Datacenters Edge pour l’inférence de l’IA
La phase d’inférence de l’IA, où les modèles appliquent leur entraînement pour prendre des décisions en temps réel, est mieux adaptée aux Datcenters edge. Plus petits et distribués, ces Datacenters sont plus proches des utilisateurs finaux et des appareils, permettant un traitement en temps réel à faible latence pour des applications telles que les véhicules autonomes, le diagnostic médical et les objets connectés. En décentralisant les tâches d’inférence, les datacenters edge réduisent ainsi la dépendance aux hubs centraux, améliorant les performances et l’efficacité.
Les datacenters edge permettent également d’atténuer les problèmes de consommation énergétique croissante en évitant de dépendre entièrement d’un seul grand datacenter où le coût de l’électricité est déjà élevé. Une partie de la charge énergétique peut être répartie entre plusieurs datacenters edge écoénergétiques, situés dans des régions où l’électricité est moins chère. On bénéficie également de la présence de sites de production d’énergie durable et décentralisés, hors de portée des hubs centralisés.
De plus, un partenariat avec des opérateurs de datacenters Edge qui collaborent avec les fournisseurs d’énergie locaux pour soutenir la stabilisation du réseau et les initiatives locales de réutilisation de la chaleur, contribue à renforcer la durabilité et la neutralité carbone.
Bon à savoir
- Réduction de la latence : Les datacenters edge sont conçus pour être situés au plus près des utilisateurs et des appareils qui génèrent et consomment des données. Cette proximité réduit considérablement la distance que doivent parcourir les données, ce qui diminue fortement la latence et permet des réponses plus rapides, voire en temps réel. Ceci est particulièrement important pour l’inférence dans les applications d’IA, car il est nécessaire de traiter des données spécifiques et de prendre des décisions en quasi temps réel.
- Optimisation de la bande passante : Le transfert de données entre les appareils et un centre de données centralisé peut consommer une quantité importante de bande passante réseau, ce qui peut entraîner une congestion du réseau et une augmentation des coûts. En traitant les données localement dans un centre de données edge, les applications d’IA peuvent utiliser la bande passante plus efficacement et réduire le volume de données à transmettre sur le réseau.
- Sécurité et confidentialité : Certaines applications d’IA traitent des données sensibles ou privées qui doivent être protégées. Le traitement local de ces données dans un datacenter edge permet de réduire les risques de fuites de données en minimisant le volume de données transmises sur le réseau longue distance.
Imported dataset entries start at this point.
/-- A run of the stream is read. [DESIGN CHOICE, log entry 27] -/
def readPiece (s : State) (die : Nat) (j : Job) (k : Card) (n m : Nat) : State :=
  let (f, s) := nextFree s
  let (bs, s) := readRun { j.reader die with pick := some (Config.freeChoice f) } j k (natsFrom n m) s
  modJob s die j.id fun j =>
    { j.markRead n m with
      buf := j.buf ++ [{ pos := n, bytes := bs.map fun p => byteValue f p.2, bad := bs.any fun p => p.2.bad }]
      absent := bs.foldl (fun l p => if p.2.absent then NatSet.insert l (p.1 / 1024) else l) j.absent
      poison := match j.poison, bs.find? (fun p => p.2.bad) with | some a, some p => some (min a p.1) | none, some p => some p.1 | a, none => a
      unreach := match j.unreach, bs.findSome? (fun p => p.2.unreach) with | some a, _ => some a | none, u => u }

/-- The status of a card that moved its stream (R262). -/
def finalStatus (j : Job) : Nat × Nat :=
  match j.unreach, j.poison with
  | some n, _ => (0x0B, n)
  | none, some p => (0x08, p)
  | none, none => if j.absent = [] then (0, 0) else (0x01, j.absent.length)

/-- Every byte has performed. -/
def settleJob (s : State) (die id : Nat) (len : Nat) : State :=
  modJob s die id fun j =>
    if j.moving && !j.ended && decide (len ≤ j.read) && j.buf == [] then
      { j with ended := true, status := (finalStatus j).1, info := (finalStatus j).2 }
    else j

/-- Poison a destination unit that a poisoned source feeds (R267), in a space other than MEM. -/
def poisonUnit (s : State) (j : Job) (die : Nat) (k : Card) (a : Int) : State :=
  if k.ds = 3 then modDie s die fun d => { d with wsBad := NatSet.insert d.wsBad (a.toNat / 64) }
  else
    let (core, b) := spadSide j k.ds k.db a
    let words := natsFrom (b / 64 * 4) 4
    match j.ov with
    | some c => modCtx s c fun x => { x with ov := { x.ov with bad := words.map (fun w => (2, core * 2 ^ 16 + w)) ++ x.ov.bad } }
    | none => modCore s core fun x => { x with poison := words.foldl NatSet.insert x.poison }

/-- What a card writes of the 64-byte unit `u` of its destination: by rows, the stream offset, the byte of the unit, the bytes. -/
def unitParts (k : Card) (ix : List Nat) (u : Int) : List (Nat × Nat × Nat) :=
  (List.range (k.yn * k.zn)).filterMap fun r =>
    let a := streamAddr k ix true (r * k.xn)
    let lo := max a (64 * u)
    let hi := min (a + k.xn) (64 * u + 64)
    if lo < hi then some (r * k.xn + (lo - a).toNat, (lo - 64 * u).toNat, (hi - lo).toNat) else none

/-- The card writes every byte of the unit that the parts make (R266). -/
def wholeUnit (parts : List (Nat × Nat × Nat)) : Bool :=
  (List.range 64).all fun i => parts.any fun p => decide (p.2.1 ≤ i) && decide (i < p.2.1 + p.2.2)

/-- The unit of its destination in which a piece lies. -/
def pieceUnit (j : Job) (k : Card) (p : Piece) : Int := streamAddr k j.words true p.pos / 64

/-- The pieces that are written in one step with piece `p`: in a unit that the card writes whole every piece of the unit, once all
are read; else the piece alone (R266). None while the card must read on. -/
def stepPieces (j : Job) (k : Card) (p : Piece) : Option (List Piece) :=
  let u := pieceUnit j k p
  let parts := unitParts k j.words u
  if !wholeUnit parts then some [p]
  else if parts.any fun q => (unread j k).any fun g => decide (g.1 < q.1 + q.2.2) && decide (q.1 < g.2) then none
  else some (j.buf.filter fun q => pieceUnit j k q == u)

/-- Pieces of one unit as runs: address, bytes, whether one is in error; all 64 bytes of the unit as one run, in which a piece that was
read later stands over an earlier one, where rows of the card overlap at their destination. [DESIGN CHOICE, log entry 68] -/
def runsOf (j : Job) (k : Card) (ps : List Piece) : List (Int × List Byte × Bool) :=
  let runs := ps.map fun p => (streamAddr k j.words true p.pos, p.bytes, p.bad)
  let at_ : Int → Option Byte := fun a => runs.reverse.findSome? fun r => if r.1 ≤ a ∧ a < r.1 + r.2.1.length then r.2.1[(a - r.1).toNat]? else none
  let u : Int := match ps with | p :: _ => pieceUnit j k p | [] => 0
  let all := (List.range 64).filterMap fun (i : Nat) => at_ (64 * u + i)
  if 1 < runs.length ∧ all.length = 64 then [(64 * u, all, runs.any (·.2.2))] else runs

/-- The destination bytes, as start and length, that a card has still to write beside the pieces `ps`: the other pieces it has read,
and the rest of its rows. [DEDUCED, log entry 55] -/
def stillOwed (j : Job) (k : Card) (ps : List Piece) : List (Int × Nat) :=
  let first := j.read / k.xn
  (j.buf.filter fun q => !ps.any fun p => p.pos == q.pos).map (fun q => (streamAddr k j.words true q.pos, q.bytes.length)) ++
    (natsFrom first (k.yn * k.zn - first)).flatMap fun r => (unread j k).filterMap fun g =>
      let lo := max (r * k.xn) g.1
      let hi := min ((r + 1) * k.xn) g.2
      if lo < hi then some (streamAddr k j.words true lo, hi - lo) else none

/-- The words of a core's scratchpad that a run of `n` bytes at stream-side address `a`, byte `b` of the core, completes: the card
writes no byte of them later (R207). [DEDUCED, log entry 55] -/
def doneWords (j : Job) (k : Card) (ps : List Piece) (a : Int) (b n : Nat) : List Nat :=
  let off : Int := a - b
  let rest := stillOwed j k ps
  (tagWords b n).filter fun w => !rest.any fun o => decide (o.1 < off + 4 * w + 4) && decide (off + 4 * w < o.1 + o.2)

/-- A card's bytes at a core's scratchpad, with their tags (R207), or in its round's overlay (R360). -/
def writeSpad (s : State) (j : Job) (k : Card) (ps : List Piece) (a : Int) (bs : List Byte) : State :=
  let (core, b) := spadSide j k.ds k.db a
  let words := if k.tagf then doneWords j k ps a b bs.length else []
  match j.ov with
  | some c =>
    modCtx (ovWrite s c 2 (core * 2 ^ 20 + b) bs) c fun x => { x with ov := { x.ov with tags := words.map (fun w => (core * 2 ^ 18 + w, true)) ++ x.ov.tags } }
  | none => words.foldl (fun s w => setTags s core (4 * w) 4 true) (spadWrite s core b bs)

/-- The page of an address as the card found it at its dispatch: the channel goes on using that translation where the tables no longer
let the page be written (R276). [DESIGN CHOICE, log entry 30] -/
def keptPage (s : State) (j : Job) (va : Nat) : Writable :=
  match j.leaves.find? fun p => p.1 / 2 ^ p.2.2 == va / 2 ^ p.2.2 with
  | some p => leafWritable s p.2.1 p.2.2
  | none => .wfault

/-- The page that a card writes by. -/
def cardPage (s : State) (die : Nat) (j : Job) (va : Nat) : Writable × State :=
  match writable s die (j.chan.getD 0) j.asid va with
  | (.wfault, s) => (keptPage s j va, s)
  | r => r

/-- A run of a card's bytes within one 64-byte unit is written at the destination (R207, R265, R266); `bad`: the unit is written
poisoned (R267). [DEDUCED, log entry 28] -/
def writeRun (s : State) (die : Nat) (j : Job) (k : Card) (ps : List Piece) (a : Int) (bs : List Byte) (bad : Bool) : State :=
  let done := fun (s : State) => modJob s die j.id fun j =>
    { j with owed := if k.bar then j.owed + bs.length else j.owed
             marked := if bad then NatSet.insert j.marked (a.toNat / 64) else j.marked }
  if k.ds = 0 then
    match cardPage s die j a.toNat with
    | (.unreach node _ _, s) => modJob s die j.id fun j => { j with unreach := if j.unreach.isSome then j.unreach else some node }
    | (.wfault, s) => s
    | (.yes leaf sz, s) =>
      let s := copyStore s die j leaf sz a.toNat bs
      done (if bad then poisonMem s j.ov leaf sz a.toNat else s)
  else
    let s := if k.ds = 3 then modDie s die fun d => { d with
          ws := Memory.writeBytes d.ws a.toNat bs
          wsBad := if a.toNat % 64 = 0 ∧ bs.length = 64 then NatSet.erase d.wsBad (a.toNat / 64) else d.wsBad }
      else writeSpad s j k ps a bs
    done (if bad then poisonUnit s j die k a else s)

/-- Pieces of one unit are written; a unit that the card has written poisoned before stays so (R267). -/
def writePieces (s : State) (die : Nat) (j : Job) (k : Card) (ps : List Piece) : State :=
  (runsOf j k ps).foldl (fun s r => writeRun s die j k ps r.1 r.2.1 (r.2.2 || NatSet.mem j.marked (r.1.toNat / 64))) s

/-- R275: speculative walks for a card that a channel holds: how many of them meet an invalid or non-resident entry, and which page
one of them caches, is free; no A bit is set. -/
def speculate (s : State) (die chan asid : Nat) : State :=
  let (n, s) := nextFree s
  let (m, s) := nextFree s
  let va := Config.freeChoice m % 2 ^ 56
  let (t, s) := walkVa s asid va
  modDie s die fun d => { d with
    spec := d.spec + Config.freeChoice n
    tlb := match t with
      | .page l at_ sz => cacheEntry d.tlb ⟨chan, asid, (spaceOf s asid).gen, sz, va / 2 ^ sz, l, at_⟩
      | _ => d.tlb }

/-- A card event of one kind: dispatch, or a run of the stream, the first that is not read or one c bytes behind it, of which d bytes where
that is not 0 (R258, R262, R317). -/
def cardEvent (s : State) (kind : Nat) : Res :=
  let die := s.args.a
  match jobOf s die s.args.b with
  | none => .next s
  | some j =>
    match j.kind with
    | .card ws =>
      let k := cardOf ws
      if k.kind ≠ kind then .next s
      else match j.chan with
      | none => match dispatchChan s die j with
        | some n => .next (speculate (settleJob (dispatchCard s die j k n) die j.id k.len) die n j.asid)
        | none => .next s
      | some n => match nextRun j k s.args.c s.args.d with
        | some r => if j.moving && !j.ended && slotOpen s die j then
            .next (speculate (settleJob (readPiece s die j k r.1 r.2) die j.id k.len) die n j.asid) else .next s
        | none => .next s
    | _ => .next s

/-- R250, R262: a LINEAR card. Arguments: a die, b job. -/
def execCardLinear (s : State) : Res := cardEvent s 0

/-- R250, R262: a STRIDED card. Arguments: a die, b job. -/
def execCardStrided (s : State) : Res := cardEvent s 1

/-- R250, R262: a GATHER card. Arguments: a die, b job. -/
def execCardGather (s : State) : Res := cardEvent s 2

/-- R250, R262: a SCATTER card. Arguments: a die, b job. -/
def execCardScatter (s : State) : Res := cardEvent s 3

/-- R250, R262: a TILE card. Arguments: a die, b job. -/
def execCardTile (s : State) : Res := cardEvent s 4

/-- R242, R250, R262: a WSWRITE card. Arguments: a die, b job. -/
def execCardWswrite (s : State) : Res := cardEvent s 5

/-- R207, R266: a run of a card's bytes arrives, with the rest of its unit where the card writes the unit whole. Arguments: a die,
b job, c which of the runs that were read. [DESIGN CHOICE, log entry 27] -/
def execCardBytesArrive (s : State) : Res :=
  let die := s.args.a
  match jobOf s die s.args.b with
  | none => .next s
  | some j =>
    match j.kind, j.buf[s.args.c]? with
    | .card ws, some p =>
      if !slotOpen s die j then .next s
      else
        let k := cardOf ws
        match stepPieces j k p with
        | none => .next s
        | some ps =>
          let s := writePieces s die j k ps
          .next (settleJob (modJob s die j.id fun j => { j with buf := j.buf.filter fun q => !ps.any fun p => p.pos == q.pos }) die j.id k.len)
    | _, _ => .next s

/-- R265: the bytes that have performed, at domain scope, are counted down at the barrier. Arguments: a die, b job. -/
def execBarDecrement (s : State) : Res :=
  let die := s.args.a
  match jobOf s die s.args.b with
  | none => .next s
  | some j =>
    match j.kind with
    | .card ws =>
      if j.owed = 0 then .next s
      else
        let a := (cardOf ws).bsem
        let s := modJob (performDomain s j.id) die j.id fun j => { j with owed := 0 }
        match j.ov with
        | some c =>
          let op : SemOp := { id := 0, ctx := c, die := die, region := j.region, kind := .bdec, addr := a, b := BitVec.ofNat 64 j.owed, c := 0 }
          .next (modCtx s c fun x => { x with ov := { x.ov with sems := x.ov.sems ++ [op] } })
        | none => .next (barrierDec s j.region a j.owed)
    | _ => .next s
Il assure également une meilleure conformité aux lois sur la souveraineté des données, qui imposent le stockage et le traitement de certains types de données dans des zones géographiques spécifiques.
- Fiabilité et redondance : Les datacenters edge peuvent continuer à fonctionner même en cas de perte de connexion réseau avec le datacenter centralisé. Ceci est essentiel pour les applications d’IA nécessitant une disponibilité continue, comme dans les secteurs de la santé ou de l’automatisation industrielle.
- Évolutivité : Les datacenters edge permettent d’augmenter la capacité selon les besoins sans impacter significativement l’infrastructure centralisée. Ceci est particulièrement utile lorsque le volume de données générées est en constante augmentation, comme c’est souvent le cas pour les applications d’IA.
En résumé, face à la croissance continue de la demande en IA, une approche de déploiement informatique trop centralisée risque d’entraîner des limitations de performance liées à la latence, notamment pour l’inférence. L’utilisation de datacenters edge, en complément des infrastructures centralisées, peut ainsi offrir une solution plus équilibrée, plus économique et plus optimisée.